Gateway to the Classics: Good Stories for Great Holidays by Frances Jenkins Olcott
Good Stories for Great Holidays by  Frances Jenkins Olcott

The Greedy Geese


Many years ago there was near the sea a convent famed for the rich crops of grain that grew on its farm. On a certain year a large flock of wild geese descended on its fields and devoured first the corn, and then the green blades.

The superintendent of the farm hastened to the convent and called the lady abbess.

"Holy mother," said he, "this year the nuns will have to fast continually, for there will be no food."

"Why is that?" asked the abbess.

"Because," answered the superintendent, "a flood of wild geese has rained upon the land, and they have eaten up the corn, nor have they left a single green blade."

"Is it possible," said the abbess, "that these wicked birds have no respect for the property of the convent! They shall do penance for their misdeeds. Return at once to the fields, and order the geese from me to come without delay to the convent door, so that they may receive just punishment for their greediness."

"But, mother," said the superintendent, "this is not a time for jesting! These are not sheep to be guided into the fold, but birds with long, strong wings, to fly away with."

"Do you understand me!" answered the abbess. "Go at once, and bid them come to me without delay, and render an account of their misdeeds."

The superintendent ran back to the farm, and found the flock of evildoers still there. He raised his voice and clapping his hands, cried:—

"Come, come, ye greedy geese! The lady abbess commands you to hasten to the convent door!"

Wonderful sight! Hardly had he uttered these words than the geese raised their necks as if to listen, then, without spreading their wings, they placed themselves in single file, and in regular order began to march toward the convent. As they proceeded they bowed their heads as if confessing their fault and as though about to receive punishment.

Arriving at the convent, they entered the courtyard in exact order, one behind the other, and there awaited the coming of the abbess. All night they stood thus without making a sound, as if struck dumb by their guilty consciences. But when morning came, they uttered the most pitiful cries as though asking pardon and permission to depart.

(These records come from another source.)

-- ==== Sys2Proof/Tests/Slice0.lean ====
section
/-! SUPPORT. The model's own tests: the ill-formed terms the checks refuse, the decoding of words written out from the
spec's encodings, single steps with results from `95_test_vectors.md` and the command rules, and for every statement with
hypotheses a state and operands that meet them. -/

namespace Sys2Proof.Tests

open Sys2Proof Sys2Proof.Machine Host

/-! ### WellFormed: each check refuses an ill-formed term (`30_encoding.md` rule R78, `20_memory.md` rule R61) -/

theorem test_reserved_op_refused : CmdWord.opAssigned ⟨0xF, 0, false⟩ = false ∧ CmdWord.legal ⟨0xF, 0, false⟩ = false := by
  decide

theorem test_reserved_bits_refused : CmdWord.reservedZero ⟨0x0, 1, false⟩ = false ∧ CmdWord.legal ⟨0x0, 1, false⟩ = false := by
  decide

theorem test_stray_flag_refused : CmdWord.flagAllowed ⟨0x1, 0, true⟩ = false ∧ CmdWord.legal ⟨0x1, 0, true⟩ = false := by
  decide

theorem test_bus_width_refused : busWidthOk 2 = false ∧ busAccessOk 2 0x08 = false := by decide

theorem test_bus_offset_refused : busOffsetOk 0x06 = false ∧ busAccessOk 4 0x06 = false := by decide

/-! ### Decode: OP in bits 7:4, RSV in bits 3:1, T in bit 0 (`30_encoding.md` rules R75, R77) -/

theorem test_decode_nop : decode 0b0000_000_0 = .ok .nop := by decide
theorem test_decode_varintEnc : decode 0b0001_000_0 = .ok .varintEnc := by decide
theorem test_decode_varintDec : decode 0b0010_000_0 = .ok .varintDec := by decide
theorem test_decode_varstrEnc : decode 0b0011_000_0 = .ok .varstrEnc := by decide
theorem test_decode_varstrDec : decode 0b0100_000_0 = .ok .varstrDec := by decide
theorem test_decode_netaddrEnc : decode 0b0101_000_0 = .ok (.netaddrEnc false) ∧
    decode 0b0101_000_1 = .ok (.netaddrEnc true) := by decide
theorem test_decode_netaddrDec : decode 0b0110_000_0 = .ok (.netaddrDec false) ∧
    decode 0b0110_000_1 = .ok (.netaddrDec true) := by decide
theorem test_decode_cksumGen : decode 0b0111_000_0 = .ok .cksumGen := by decide
theorem test_decode_cksumVfy : decode 0b1000_000_0 = .ok .cksumVfy := by decide
theorem test_decode_hdrBuild : decode 0b1001_000_0 = .ok .hdrBuild := by decide
theorem test_decode_hdrEnc : decode 0b1010_000_0 = .ok .hdrEnc := by decide
theorem test_decode_hdrDec : decode 0b1011_000_0 = .ok .hdrDec := by decide
theorem test_decode_bodyRd : decode 0b1100_000_0 = .ok .bodyRd := by decide
theorem test_decode_bodyWr : decode 0b1101_000_0 = .ok .bodyWr := by decide
theorem test_decode_clrerr : decode 0b1110_000_0 = .ok .clrerr := by decide

/-- The illegal samples of `95_test_vectors.md` part 2.12, by the condition of rule R78 that makes each illegal. -/
theorem test_decode_rejects : decode 0xF0 = .error .reservedOp ∧ decode 0xFF = .error .reservedOp ∧
    decode 0x52 = .error .reservedBits ∧ decode 0x58 = .error .reservedBits ∧ decode 0x0F = .error .reservedBits ∧
    decode 0x01 = .error .strayFlag ∧ decode 0xE1 = .error .strayFlag ∧ decodeBytes [0x00, 0x00] = .error .wrongLength := by
  decide

/-! ### Single steps -/

/-- The reset state with bytes queued in RX. -/
def withRx (rx : List Byte) (eof : Bool) : State :=
  { State.reset with rxq := rx, rxEof := eof }

/-- The reset state with a body in DBUF. -/
def withDbuf (bs : List Byte) : State :=
  { State.reset with dbuf := cellsAt 0 bs, dlen := BitVec.ofNat 26 bs.length }

/-- The state after the step that runs the command word `w` in the state `s`. -/
def after (s : State) (w : Nat) : Option State :=
  match step (s.withFetchWord 8 w) with
  | .next t => some t
  | _ => none

/-- The magic of the spec's examples (`70_reset_and_hazards.md` rule R245). -/
def exampleMagic : Bytes 4 :=
  #v[0xF9, 0xBE, 0xB4, 0xD9]

/-- The 16-byte IP of the spec's examples (`42_netaddress.md` rule R133). -/
def exampleIp : Bytes 16 :=
  ipv4Mapped 0x7F 0x00 0x00 0x01

/-- `HDR(m, tok, z, k)` of `95_test_vectors.md` part 2.10. -/
def exampleHeader (magic tok : List Byte) (z : Nat) (k : List Byte) : List Byte :=
  magic ++ tok ++ List.replicate (12 - tok.length) 0x00 ++ leBytes 4 z ++ k

/-- Part 2.1, row 0x203. -/
theorem test_varintEnc_three_bytes :
    (after { State.reset with val := 0x203 } 0x10).map (fun t => (t.txq, t.err, t.busy)) =
      some ([0xFD, 0x03, 0x02], 0x00, false) := by decide

/-- Part 2.1, row 0x0123456789ABCDEF. -/
theorem test_varintEnc_nine_bytes :
    (after { State.reset with val := 0x0123456789ABCDEF } 0x10).map (fun t => t.txq) =
      some [0xFF, 0xEF, 0xCD, 0xAB, 0x89, 0x67, 0x45, 0x23, 0x01] := by decide

/-- Rule R105's example. -/
theorem test_varintDec_leaves_the_rest :
    (after (withRx [0xFD, 0x03, 0x02, 0xAA] false) 0x20).map (fun t => (t.val, t.rxq, t.err, t.esticky)) =
      some (0x203, [0xAA], 0x00, false) := by decide

/-- Part 2.2: a rejected encoding is consumed whole. -/
theorem test_varintDec_noncanonical :
    (after { withRx [0xFD, 0xFC, 0x00, 0xAA] false with val := 0x5555 } 0x20).map
      (fun t => (t.val, t.rxq, t.err, t.esticky)) = some (0x5555, [0xAA], 0x21, true) := by decide

/-- Rule R117's example. -/
theorem test_varstrEnc_abc :
    (after (withDbuf [0x61, 0x62, 0x63]) 0x30).map (fun t => t.txq) = some [0x03, 0x61, 0x62, 0x63] := by decide

/-- Part 2.4: a body replaces DBUF and DLEN. -/
theorem test_varstrDec_abc :
    (after { withRx [0x03, 0x61, 0x62, 0x63, 0xFF] false with dbuf := cellsAt 0 [0x99, 0x98], dlen := 2 } 0x40).map
      (fun t => (t.dbuf, t.dlen, t.rxq)) = some (cellsAt 0 [0x61, 0x62, 0x63], 3, [0xFF]) := by decide

/-- Part 2.4: the smallest rejected length; only the prefix is consumed. -/
theorem test_varstrDec_too_long :
    (after { withRx [0xFE, 0x01, 0x00, 0x00, 0x02, 0xAA] false with dlen := 2 } 0x40).map
      (fun t => (t.dlen, t.rxq, t.err)) = some (2, [0xAA], 0x22) := by decide

/-- Part 2.5 with T = 1: PVER = TSVER carries the timestamp; the port is big-endian. -/
theorem test_netaddrEnc_with_time :
    (after { State.reset with
        pver := 31402, tsver := 31402, naTime := 0x495FAB29, naSvc := 0x409, naIp := exampleIp, naPort := 0x208D } 0x51).map
      (fun t => t.txq) =
    some ([0x29, 0xAB, 0x5F, 0x49, 0x09, 0x04, 0x00, 0x00, 0x00, 0x00, 0x00, 0x00] ++
      [0x00, 0x00, 0x00, 0x00, 0x00, 0x00, 0x00, 0x00, 0x00, 0x00, 0xFF, 0xFF, 0x7F, 0x00, 0x00, 0x01, 0x20, 0x8D]) := by
  decide

/-- Part 2.5: T = 1 below the threshold carries none. -/
theorem test_netaddrEnc_below_threshold :
    (after { State.reset with pver := 31401, tsver := 31402, naSvc := 0x409, naPort := 0x208D } 0x51).map
      (fun t => t.txq.length) = some 26 := by decide

/-- Part 2.6, the disagreement on the timestamp (services 1, word 0x60). -/
theorem test_netaddrDec_shifted :
    (after { withRx ([0x29, 0xAB, 0x5F, 0x49, 0x01, 0x00, 0x00, 0x00, 0x00, 0x00, 0x00, 0x00] ++
        [0x00, 0x00, 0x00, 0x00, 0x00, 0x00, 0x00, 0x00, 0x00, 0x00, 0xFF, 0xFF, 0x7F, 0x00, 0x00, 0x01, 0x20, 0x8D])
        false with naTime := 0x77 } 0x60).map (fun t => (t.naTime, t.naSvc, t.naPort, t.rxq)) =
      some (0, 0x00000001495FAB29, 0x7F00, [0x00, 0x01, 0x20, 0x8D]) := by decide

/-- Part 2.6: the timestamp is read and NATS says so. -/
theorem test_netaddrDec_with_time :
    (after { withRx ([0x29, 0xAB, 0x5F, 0x49, 0x09, 0x04, 0x00, 0x00, 0x00, 0x00, 0x00, 0x00] ++
        [0x00, 0x00, 0x00, 0x00, 0x00, 0x00, 0x00, 0x00, 0x00, 0x00, 0xFF, 0xFF, 0x7F, 0x00, 0x00, 0x01, 0x20, 0x8D, 0xEE])
        false with pver := 70015, tsver := 31402 } 0x61).map
      (fun t => (t.naTime, t.naIp.toList, t.naPort, t.nats, t.rxq)) =
      some (0x495FAB29, exampleIp.toList, 0x208D, true, [0xEE]) := by decide

/-- Part 2.8: the checksum of nothing. -/
theorem test_cksumGen_empty :
    (after State.reset 0x70).map (fun t => (t.ck, t.err)) = some (#v[0x5D, 0xF6, 0xE0, 0xE2], 0x00) := by
  decide +kernel

/-- Part 2.7: two blocks (56 bytes, k = 63) and one block with no padding zero (55 bytes). -/
theorem test_checksum_padding_boundary :
    checksum (List.replicate 55 0x61) = #v[0x56, 0x6D, 0xBB, 0x7F] ∧
    checksum (List.replicate 56 0x61) = #v[0x12, 0x2C, 0xF0, 0xFA] := by decide +kernel

/-- Part 2.8: the last byte differs; CK is written all the same. -/
theorem test_cksumVfy_last_byte :
    (after { withDbuf [1, 2, 3, 4, 5, 6, 7, 8] with hCksum := #v[0x25, 0x02, 0xFA, 0x95] } 0x80).map
      (fun t => (t.ck, t.err, t.esticky)) = some (#v[0x25, 0x02, 0xFA, 0x94], 0x14, true) := by decide +kernel

/-- Part 2.8: a match. -/
theorem test_cksumVfy_match :
    (after { withDbuf [1, 2, 3, 4, 5, 6, 7, 8] with hCksum := #v[0x25, 0x02, 0xFA, 0x94] } 0x80).map
      (fun t => (t.err, t.esticky)) = some (0x00, false) := by decide +kernel

/-- Part 2.9, the `ping` row: stale bytes of the command field are overwritten with zeros. -/
theorem test_hdrBuild_ping :
    (after { withDbuf [1, 2, 3, 4, 5, 6, 7, 8] with
        magic := exampleMagic, cmdLen := 4,
        hCmd := #v[0x70, 0x69, 0x6E, 0x67, 0xEE, 0xEE, 0xEE, 0xEE, 0xEE, 0xEE, 0xEE, 0xEE] } 0x90).map
      (fun t => (t.hMagic, t.hCmd, t.hSize, t.hCksum)) =
    some (exampleMagic, Token.ping.field, 8, #v[0x25, 0x02, 0xFA, 0x94]) := by decide +kernel

/-- Part 2.9: CMD_LEN = 13. -/
theorem test_hdrBuild_bad_operand :
    (after { State.reset with magic := exampleMagic, cmdLen := 13 } 0x90).map
      (fun t => (t.hMagic.toList, t.err, t.esticky)) = some ([0, 0, 0, 0], 0xF2, true) := by decide

/-- Part 2.9: HDR.ENC validates nothing. -/
theorem test_hdrEnc_as_it_stands :
    (after { State.reset with
        hMagic := #v[1, 2, 3, 4], hCmd := Vector.replicate 12 0xFF, hSize := 0x01020304,
        hCksum := #v[0x0A, 0x0B, 0x0C, 0x0D] } 0xA0).map (fun t => t.txq) =
    some ([1, 2, 3, 4] ++ List.replicate 12 0xFF ++ [0x04, 0x03, 0x02, 0x01, 0x0A, 0x0B, 0x0C, 0x0D]) := by decide
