-- ==== Sys2Proof/Word.lean ====
section
/-! DEFINITION. The word types of the block: bytes, the 19-bit command word, line levels, lines and directions. -/

namespace Sys2Proof

/-- The unit of transmission, 8 bits (00_scope.md R7 `BITS_PER_BYTE`). -/
abbrev Byte := BitVec 8

/-- The command word `{op[2:0], a[7:0], b[7:0]}` (30_encoding.md R71). -/
abbrev CommandWord := BitVec 19

/-- The level of a line: `true` is 1, high; `false` is 0, low (00_scope.md R10). -/
abbrev Level := Bool

/-- The two bus lines (00_scope.md R7 `N_LINES`, R12). -/
inductive Line
  | scl
  | sda
  deriving DecidableEq, Repr

/-- The direction of a line: `input` (0, the block does not drive it) or `output` (1) (00_scope.md R10). -/
inductive Direction
  | input
  | output
  deriving DecidableEq, Repr

end Sys2Proof
end

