-- ==== Sys2Proof/Machine/ByteTransfer.lean ====
section
/-! DEFINITION. The byte transfer `SENDB` (41_byte_transfer.md). -/

namespace Sys2Proof.Machine

/-- `SENDB a` (R121): eight bit cells, least-significant bit first, then the acknowledge slot, in which nothing is
sampled (R123). -/
def execSendb (a : Byte) (s : State) : Host.Outcome State Fault Refusal := operate 3 a 0 (sendbList a) s

end Sys2Proof.Machine
end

Then the lady abbess, taking compassion on the repentant birds, appeared with some nuns upon a balcony. Long she talked to the geese, asking them why they had stolen the convent grain. She threatened them with a long fast, and then, softening, began to offer them pardon if they would never again attack her lands, nor eat her corn. To which the geese bowed their heads low in assent. Then the abbess gave them her blessing and permission to depart.

Hardly had she done so when the geese, spreading their wings, made a joyous circle above the convent towers, and flew away. Alighting at some distance they counted their number and found one missing. For, alas! in the night, when they had been shut in the courtyard, the convent cook, seeing how fat they were, had stolen one bird and had killed, roasted, and eaten it.

When the birds discovered that one of their number was missing, they again took wing and, hovering over the convent, they uttered mournful cries, complaining of the loss of their comrade, and imploring the abbess to return him to the flock.

Now, when the lady abbess heard these melancholy pleas, she assembled her household, and inquired of each member where the bird might be. The cook, fearing that it might be already known to her, confessed the theft, and begged for pardon.

"You have been very audacious," said the abbess, "but at least collect the bones and bring them to me."

The cook did as directed, and the abbess at a word caused the bones to come together and to assume flesh, and afterwards feathers, and, lo! the original bird rose up.

The geese, having received their lost companion, rejoiced loudly, and, beating their wings gratefully, made many circles over the sacred cloister, before they flew away. Neither did they in future ever dare to place a foot on the lands of the convent, nor to touch one blade of grass.